Beth’s callers are lonely and feel abandoned and/or oppressed by society. There’s a sardonic veteran of the Iraqi and Afghanistan wars who is traumatized by his experience and tossed aside by his government and whose marriage is trouble. “Try telling explaining that to the missus, how much you miss sleeping in a room full of dudes and guns,” he says. There’s a young woman who is verbally gifted (Beth tells her she sounds like a poet) but who is mentally ill and not taking her meds because her comedian partner dumped her and she lost her health insurance. She’s feeling paranoid and beleaguered and is upset by pretty much everything. “I have snakes for bones,” she says, and tells Beth that she calls her own brain “Brian…because it’s scrambled.” There’s a young homeless woman who ran away from home and now lives in “a cozy two-person tent.” The scariest caller is a young man whose hatred of women is apparent even before he confirms it to Beth and starts deliberately trying to violate the parameters she’s set up.

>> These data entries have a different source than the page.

/-! ### Gates (R185, R188) -/

/-- The gates show the entry that covers the local time (R185). One that a switch or a clock step (`jump`) closes on a leaving
frame lets it complete and counts it (R188). -/
def gateUpdate (p : Nat) (jump : Bool) (s : State) : State :=
  let (g, h) := gclNow s p
  let k := portOf s p
  let s := setPort p { k with gates := g, hold := h } s
  match k.leaving with
  | none => s
  | some x => if jump && k.gates.getLsbD x.cls && !g.getLsbD x.cls then ethCause p 3 (count32 .ETH_TX_GATE_OVR 0 p s) else s

/-- GATE_ENTRY_CHANGE (R185). -/
def execGateEntryChange (p : Fin 16) (s : State) : Res := .next (if running s then gateUpdate p false s else s)

/-! ### Pauses (R183, R193, R194) -/

/-- One class is paused for a time in ns; 0 ends the pause. -/
def pauseClass (p c ns : Nat) (s : State) : State :=
  let k := portOf s p
  setPort p { k with pausedUntil := if ns = 0 then nmErase k.pausedUntil c else nmPut k.pausedUntil c (s.time.now + BitVec.ofNat 64 ns) } s

/-- Nanoseconds of a number of pause quanta. -/
def quantaNs (s : State) (p q : Nat) : Nat := q * 512 * bitTenths s p / 10

/-- A PFC frame reaches the MAC (R183, R193). -/
def pfcRx (p : Nat) (en : BitVec 8) (times : List (BitVec 16)) (s : State) : State :=
  let s := count32 .ETH_RX_PAUSE 0 p s
  if 12 ≤ p || !bit (rd s .ETH_PFC_CFG 0 p) 16 then s
  else
    (List.range 8).foldl (fun s c =>
      match (pcpOf s p c).filter fun n => en.getLsbD n with
      | [] => s
      | ns => pauseClass p c (quantaNs s p (ns.foldl (fun a n => max a (times.getD n 0).toNat) 0)) s) s

/-- A PAUSE frame reaches the MAC (R183, R193). -/
def pauseRx (p q : Nat) (s : State) : State :=
  let s := count32 .ETH_RX_PAUSE 0 p s
  if 12 ≤ p || !bit (rd s .ETH_PFC_CFG 0 p) 18 then s
  else (List.range 8).foldl (fun s c => pauseClass p c (quantaNs s p q) s) s

/-- PFC_FRAME_RX (R193). -/
def execPfcFrameRx (p : Fin 16) (en : BitVec 8) (times : List (BitVec 16)) (s : State) : Res :=
  .next (if running s && portUp s p then pfcRx p en times s else s)

/-- PAUSE_FRAME_RX (R193). -/
def execPauseFrameRx (p : Fin 16) (quanta : BitVec 16) (s : State) : Res :=
  .next (if running s && portUp s p then pauseRx p quanta.toNat s else s)

/-- PAUSE_EXPIRED (R193). -/
def execPauseExpired (p : Fin 16) (c : Fin 8) (s : State) : Res :=
  .next (match nmFind (portOf s p).pausedUntil c with
    | none => s
    | some t =>
      if t.toNat ≤ now s then setPort p { portOf s p with pausedUntil := nmErase (portOf s p).pausedUntil c } s else s)

/-- PFC_REFRESH (R194): a request that holds is sent again when its time has come, and one whose port could not send it before is
sent. -/
def execPfcRefresh (p : Fin 16) (s : State) : Res :=
  .next (if running s then
    (List.range 8).foldl (fun s c =>
      let due := decide ((nmGet 0 (portOf s p).pfcNext c).toNat ≤ now s)
      let waits := (portOf s p).control.any fun x => match x with | .pfc cs t _ => cs.getLsbD c && t ≠ 0 | _ => false
      if (nmGet 0 s.fab.pauseReq p).getLsbD c && due && !waits then pfcSend p c (fld (rd s .ETH_PFC_CFG 0 p) 15 0) s else s) s
  else s)

/-! ### Low-power idle (R195) -/

/-- The port may use low-power idle: P0-P11 in USXGMII or SGMII mode with en set. -/
def eeeOn (s : State) (p : Nat) : Bool :=
  p < 12 && (fld (rd s .ETH_MODE 0 p) 3 0 = 2 || fld (rd s .ETH_MODE 0 p) 3 0 = 4) && bit (rd s .ETH_EEE_CFG 0 p) 0

/-- ns until gate `c` of a list next opens. -/
def openIn (c : Nat) : List (Nat × W32) → Nat → Bool → Option Nat
  | [], _, _ => none
  | (d, g) :: r, t, wasShut => if bit g c && wasShut then some t else openIn c r (t + d) (!bit g c)

/-- A gate of wake_mask opens within tw. -/
def wakeAhead (s : State) (p tw : Nat) : Bool :=
  gclOn s p && (List.range 8).any fun c =>
    bit (rd s .ETH_EEE_CFG 0 p) (8 + c) &&
      (match openIn c (gclFrom s p (now s)) 0 (!(portOf s p).gates.getLsbD c) with
       | some t => decide (t ≤ tw)
       | none => false)

/-- The wake time of a port in ns. -/
def wakeTime (s : State) (p : Nat) : Nat := fld (rd s .ETH_EEE_CFG 0 p) 31 24 * 1000

/-- EEE_LPI_ENTER (R195): not while a gate is about to open for which the port wakes. -/
def execEeeLpiEnter (p : Fin 16) (s : State) : Res :=
  .next <|
    let k := portOf s p
    let idle := max 1 (fld (rd s .ETH_EEE_CFG 0 p) 23 16) * 1000
    if running s && portUp s p && eeeOn s p && !k.lpi && portEmpty s p && elapsed s k.emptySince idle &&
        !wakeAhead s p (wakeTime s p) then
      setPort p { k with lpi := true } s
    else s

/-- EEE_LPI_EXIT (R195). -/
def execEeeLpiExit (p : Fin 16) (s : State) : Res :=
  .next <|
    let k := portOf s p
    if running s && k.lpi && (!portEmpty s p || wakeAhead s p (wakeTime s p)) then
      setPort p { k with lpi := false, lpiReady := s.time.now + BitVec.ofNat 64 (wakeTime s p) } s
    else s

/-! ### Receive (R180-R183, R192, R196-R198) -/

/-- The PRP trailer stands at the end of a frame: suffix 0x88FB and a size that agrees. -/
def hasRct (l : List Byte) : Bool :=
  20 ≤ l.length && ofBe (slice l (l.length - 2) 2) = 0x88FB &&
    ofBe (slice l (l.length - 4) 2) % 4096 = (l.length - ethL3 l) % 4096

/-- A frame of a redundancy pair without its trailer or tag, and its sequence number (R197). -/
def redStrip (mode : Nat) (l : List Byte) : List Byte × Option (BitVec 16) :=
  if mode = 1 && hasRct l then (l.take (l.length - 6), some (BitVec.ofNat 16 (ofBe (slice l (l.length - 6) 2))))
  else if mode = 2 && ethType l = 0x892F then
    let a := ethTypeAt l
    (l.take a ++ l.drop (a + 6), some (BitVec.ofNat 16 (ofBe (slice l (a + 4) 2))))
  else (l, none)

/-- Entries of a pair's table that have not reached forget_ms. -/
def freshDups (s : State) (k : Nat) (ds : List (BitVec 48 × BitVec 16 × W64)) : List (BitVec 48 × BitVec 16 × W64) :=
  ds.filter fun e => !elapsed s e.2.2 (fld (tblW s 11 k 1) 15 0 * 1000000)

/-- The duplicate discard table (R197): whether the frame was seen; a first copy is entered. -/
def dupCheck (k : Nat) (src : BitVec 48) (seq : BitVec 16) (s : State) : Bool × State :=
  let r := pairOf s k
  if r.dups.any fun e => e.1 = src && e.2.1 = seq then (true, count32 .ETH_RED_DUP 0 (2 * k) s)
  else
    let full := 2048 ≤ r.dups.length
    let s := if full then count32 .ETH_RED_FULL 0 (2 * k) s else s
    (false, setPair k { r with dups := (if full then r.dups.drop 1 else r.dups) ++ [(src, seq, s.time.now)] } s)

/-- PRP_ENTRY_FORGET (R197). -/
def execPrpEntryForget (pair : Fin 6) (s : State) : Res :=
  .next (if running s then setPair pair { pairOf s pair with dups := freshDups s pair (pairOf s pair).dups } s else s)

/-- The redundancy mode under which a frame comes in at port `p`; PTP frames bypass it (R196, 03 R79). -/
def redMode (s : State) (p : Nat) (l : List Byte) : Nat := if p < 12 && !ptpOn s p l then pairMode s (p / 2) else 0

/-- The ingress port of a frame that comes in at port `p`: the lower one of its pair (R197). -/
def ingressOf (s : State) (p : Nat) (l : List Byte) : Nat := if redMode s p l = 1 || redMode s p l = 2 then p / 2 * 2 else p

/-- A frame has the HSR node's own address. -/
def hsrMine (p : Nat) (a : Nat) : Bool := Config.hsrOwn (p / 2) (BitVec.ofNat 48 a)

/-- A frame of an HSR ring goes on to the other port of its pair, unless this node sent it or is its only receiver (R198). -/
def hsrGoesOn (s : State) (p : Nat) (l : List Byte) : Bool :=
  redMode s p l = 2 && ethType l = 0x892F && !hsrMine p (ethSrc l) && !hsrMine p (ethDst l)

/-- The first cell of such a frame goes to the other port by cut-through (R198). -/
def hsrForward (p : Nat) (l : List Byte) (stamp : W64) (s : State) : State :=
  let q := if p % 2 = 0 then p + 1 else p - 1
  let tc := fld (rd s .FAB_PCP_MAP p 0) (3 * ethPcp l + 2) (3 * ethPcp l)
  let id := s.fab.nextId
  let s := mapArrival id (fun a => { a with onward := true }) (arrive p .eth l s)
  let (ok, s) := takeAt (.eth q) tc 3 s
  if !ok then s
  else
    enterBuffer
      { id := id, inPort := p, kind := .eth, bytes := l, stamp := stamp, tc := tc, colour := 3, ptag := 0, vid := 0, untag := 0,
        dests := [.eth q], cells := [], multi := false, whole := false, bad := false, badAt := [], full := [], cut := [], red := [],
        asIs := true, born := s.time.now } false s

/-- A frame that MAC control or the in-band interface takes and the fabric never sees (R183, 02 R35). -/
def macControl (l : List Byte) : Bool :=
  ethDst l = 0x0180C2000001 && ethType l = 0x8808 && (ofBe (slice l (ethL3 l) 2) = 0x0101 || ofBe (slice l (ethL3 l) 2) = 1)

/-- A port receives a frame: its link is up, and it is ON, or was when the frame began (R177). -/
def receives (s : State) (p : Nat) (stamp : W64) : Bool :=
  bit (rd s .ETH_STAT 0 p) 4 &&
    (isOn s .ETH_STAT p || (fbState (fbOf s .ETH_STAT p) = 3 && decide (stamp.toNat ≤ (portOf s p).stopAt.toNat)))

/-- The first cell of a frame at Ethernet port `p`. A frame still on its way in at a port that does not reassemble fragments has
lost its end. Members of a redundancy pair wait for the end of the frame, but for an HSR ring's next port. -/
def portFirst (f : FabIn) (s : State) : State :=
  let p := f.port.val
  if !receives s p f.stamp || macControl f.bytes || isInband f.bytes then s
  else
    let s := if p < 12 && bit (rd s .ETH_PREEMPT_CFG 0 p) 0 then s else cutArrivals p s
    if redMode s p f.bytes ≠ 1 && redMode s p f.bytes ≠ 2 then fabFirst f none false none s
    else if hsrGoesOn s p f.bytes && (portRefuses s (ingressOf s p f.bytes) f.bytes).isNone then hsrForward p f.bytes f.stamp s
    else s

/-- FABRIC_FIRST_CELL (06 R137): a frame at a fabric port, or a packet of a queue that the port takes. -/
def execFabricFirstCell (f : FabIn) (s : State) : Res :=
  .next (if !running s then s
  else match f.queue with
    | some q => fabFromQueue q s
    | none =>
      if f.port.val < 16 && f.kind = .eth then portFirst f s
      else if 16 ≤ f.port.val && f.port.val < 20 then fabFirst f none false none s else s)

One of the things that’s fascinating about this film in retrospect is how little information it feels it needs to give the audience in order to create a story. It’s very close to feeling like a filmed theater piece, the kind that would run in a small venue and that doesn’t spend a lot of money on the set because it’s not the kind of play that requires it. You don’t know exactly where Beth lives or whether there are any other living beings in the place with her until the movie decides to tell you. You also don’t know exactly what sort of service Beth works for. She tells one caller that not everybody who reaches out to her is suicidal. Most people just call her to talk. She doesn’t fill out any forms or go on a computer. You don’t even see her take notes. There are a couple of cuts to her notebook revealing that she makes drawings while she talks to people. Touches like this make the movie feels as if it’s occurring in a fictional space that is more figurative than realistic.